→ **HOW TO COMPLETE THIS TASK**
Every line from the one with "simp [unlessHalted, h]" to the one with "whenPortIdle s k = .fault", including those two, is to be copied exactly; all other lines of the entries below are left out.
• • • • •
-- ==== Sys2Proof/Laws/Ops.lean ====
section
/-! SUPPORT. What the shared operations do: for each, the lemmas that say everything it can answer, so that no
later proof unfolds it. -/

namespace Sys2Proof.Machine

@[simp] theorem andThen_next (s : State) (k : State → Out) : andThen (.next s) k = k s := rfl
@[simp] theorem andThen_fault (f : Fault) (k : State → Out) : andThen (.fault f) k = .fault f := rfl
@[simp] theorem andThen_refused (r : Refusal) (k : State → Out) : andThen (.refused r) k = .refused r := rfl

/-- If a sequence of two answers a next state, the first did, and the second from there (inversion). -/
theorem andThen_eq_next {o : Out} {k : State → Out} {t : State} (h : andThen o k = .next t) :
    ∃ s, o = .next s ∧ k s = .next t := by
  cases o with
  | next s => exact ⟨s, rfl, h⟩
  | fault f => cases h
  | refused r => cases h

theorem andThen_assoc (o : Out) (k l : State → Out) :
    andThen (andThen o k) l = andThen o fun s => andThen (k s) l := by
  cases o <;> rfl

/-- The core is not halted: the operation runs (R190). -/
theorem unlessHalted_run {s : State} {k : State → Out} (h : s.phase ≠ .halted) : unlessHalted s k = k s := by
  unfold unlessHalted
  split <;> first | rfl | exact absurd ‹_› h

/-- In `Halted` nothing changes (R157). -/
theorem unlessHalted_halted {s : State} {k : State → Out} (h : s.phase = .halted) : unlessHalted s k = .next s := by
  simp [unlessHalted, h]

theorem whenPortIdle_idle {s : State} {k : State → Out} (h : s.port = .idle) : whenPortIdle s k = k s := by
  simp [whenPortIdle, h]

theorem whenPortIdle_busy {s : State} {k : State → Out} (h : s.port ≠ .idle) :
    whenPortIdle s k = .fault .transactionInFlight := by
  unfold whenPortIdle
  split <;> first | rfl | exact absurd ‹_› h

/-- A functional unit's result is returned and nothing else changes (R11, R29). -/
theorem returnValue_run {s : State} {r : Tagged Value} (h : s.phase ≠ .halted) :
    returnValue r s = .next (setRet r s) := by
  simp [returnValue, unlessHalted_run h]

theorem returnValue_halted {s : State} {r : Tagged Value} (h : s.phase = .halted) : returnValue r s = .next s := by
  simp [returnValue, unlessHalted_halted h]

/-- A frame is taken when the core runs and no transaction is in flight. -/
theorem withFrame_run {s : State} {k : State → Out} (h : s.phase ≠ .halted) (hp : s.port = .idle) :
    withFrame s k = k s := by
  simp [withFrame, unlessHalted_run h, whenPortIdle_idle hp]

/-- What the operation with a frame in hand can answer: everything about `withFrame`. -/
theorem withFrame_cases (s : State) (k : State → Out) :
    (s.phase = .halted ∧ withFrame s k = .next s) ∨
    (s.phase ≠ .halted ∧ s.port ≠ .idle ∧ withFrame s k = .fault .transactionInFlight) ∨
    (s.phase ≠ .halted ∧ s.port = .idle ∧ withFrame s k = k s) := by
  by_cases h : s.phase = .halted
  · exact .inl ⟨h, unlessHalted_halted h⟩
  · by_cases hp : s.port = .idle
    · exact .inr (.inr ⟨h, hp, withFrame_run h hp⟩)
    · exact .inr (.inl ⟨h, hp, by simp [withFrame, unlessHalted_run h, whenPortIdle_busy hp]⟩)

@[simp] theorem regValue_some {α : Type} (r : Reg) (a : α) : regValue r (some a) = .ok a := rfl
@[simp] theorem regValue_none {α : Type} (r : Reg) : regValue r (none : Option α) = .error (.noValue r) := rfl

/-- The frame captured is the frame in hand (R59, R152). -/
@[simp] theorem heldFrame_captureFrame (b : List Byte) (s : State) : heldFrame (captureFrame b s) = .ok b := by
  simp [heldFrame, memRead, spaceLen, spaceMem, bufLoad_bufCapture_all]

/-- The phase has no part in what frame is in hand. -/
@[simp] theorem heldFrame_setPhase (p : Phase) (s : State) : heldFrame (setPhase p s) = heldFrame s := rfl

/-- The frame in hand has the length `RXLEN` says. -/
theorem heldFrame_length {s : State} {b : List Byte} (h : heldFrame s = .ok b) : s.rxlen = some b.length := by
  unfold heldFrame at h
  split at h
  · cases h
  · rename_i len hlen
    simp only [memRead, spaceLen, hlen, spaceMem] at h
    split at h
    · split at h
      · rename_i hl
        cases h
        rw [bufLoad_length hl, hlen]
      · cases h
    · cases h

/-- What was loaded into `TXBUF` is what is sent (R156). -/
theorem memRead_loadTx {t : List Byte} (h : t.length = 42) (s : State) :
    memRead .txbuf 0 Config.txFrameLen (loadTx t s) = .ok t := by
  have := bufLoad_bufCapture_all t
  rw [h] at this
  simp [memRead, spaceLen, spaceMem, Config.txFrameLen, this]

/-! The read transaction (R161). -/

theorem readTransaction_idle_answered {n : Nat} {s : State} {a : ReadAnswer} {rest : List ReadAnswer}
    (hp : s.port = .idle) (hr : s.rxAnswers = a :: rest) (hl : answerLength a ≤ Config.maxLen) :
    readTransaction n s = .ok (some a, answerRead a rest (startRead n s)) := by
  simp [readTransaction, issueRead, hp, hr, (fitsBuffer_iff _).2 hl]

theorem readTransaction_reading_answered {n : Nat} {s : State} {a : ReadAnswer} {rest : List ReadAnswer}
    (hp : s.port = .reading) (hr : s.rxAnswers = a :: rest) (hl : answerLength a ≤ Config.maxLen) :
    readTransaction n s = .ok (some a, answerRead a rest s) := by
  simp [readTransaction, issueRead, hp, hr, (fitsBuffer_iff _).2 hl]

/-- The read is answered, whether it goes out now or is in flight: the port is idle, one answer is consumed, and the
issue is recorded just where it happens (R161, R195). -/
theorem readTransaction_answered {s : State} {a : ReadAnswer} {rest : List ReadAnswer}
    (hp : s.port = .idle ∨ s.port = .reading) (hr : s.rxAnswers = a :: rest) (hl : answerLength a ≤ Config.maxLen) :
    readTransaction Config.maxLen s = .ok (some a, { s with
      port := .idle, rxAnswers := rest, trace := s.trace ++ readIssue s.port ++ [.readAnswered a] }) := by
  rcases hp with hp | hp
  · simp [readTransaction_idle_answered hp hr hl, answerRead, startRead, record, readIssue, hp]
  · simp [readTransaction_reading_answered hp hr hl, answerRead, record, readIssue, hp]

theorem readTransaction_idle_blocked {n : Nat} {s : State} (hp : s.port = .idle) (hr : s.rxAnswers = []) :
    readTransaction n s = .ok (none, startRead n s) := by
  simp [readTransaction, issueRead, hp, hr]

theorem readTransaction_reading_blocked {n : Nat} {s : State} (hp : s.port = .reading) (hr : s.rxAnswers = []) :
    readTransaction n s = .ok (none, s) := by
  simp [readTransaction, issueRead, hp, hr]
• • • • •
→ **SOLUTION TO THE EXERCISE**
  simp [unlessHalted, h]

theorem whenPortIdle_idle {s : State} {k : State → Out} (h : s.port = .idle) : whenPortIdle s k = k s := by
  simp [whenPortIdle, h]

theorem whenPortIdle_busy {s : State} {k : State → Out} (h : s.port ≠ .idle) :
    whenPortIdle s k = .fault .transactionInFlight := by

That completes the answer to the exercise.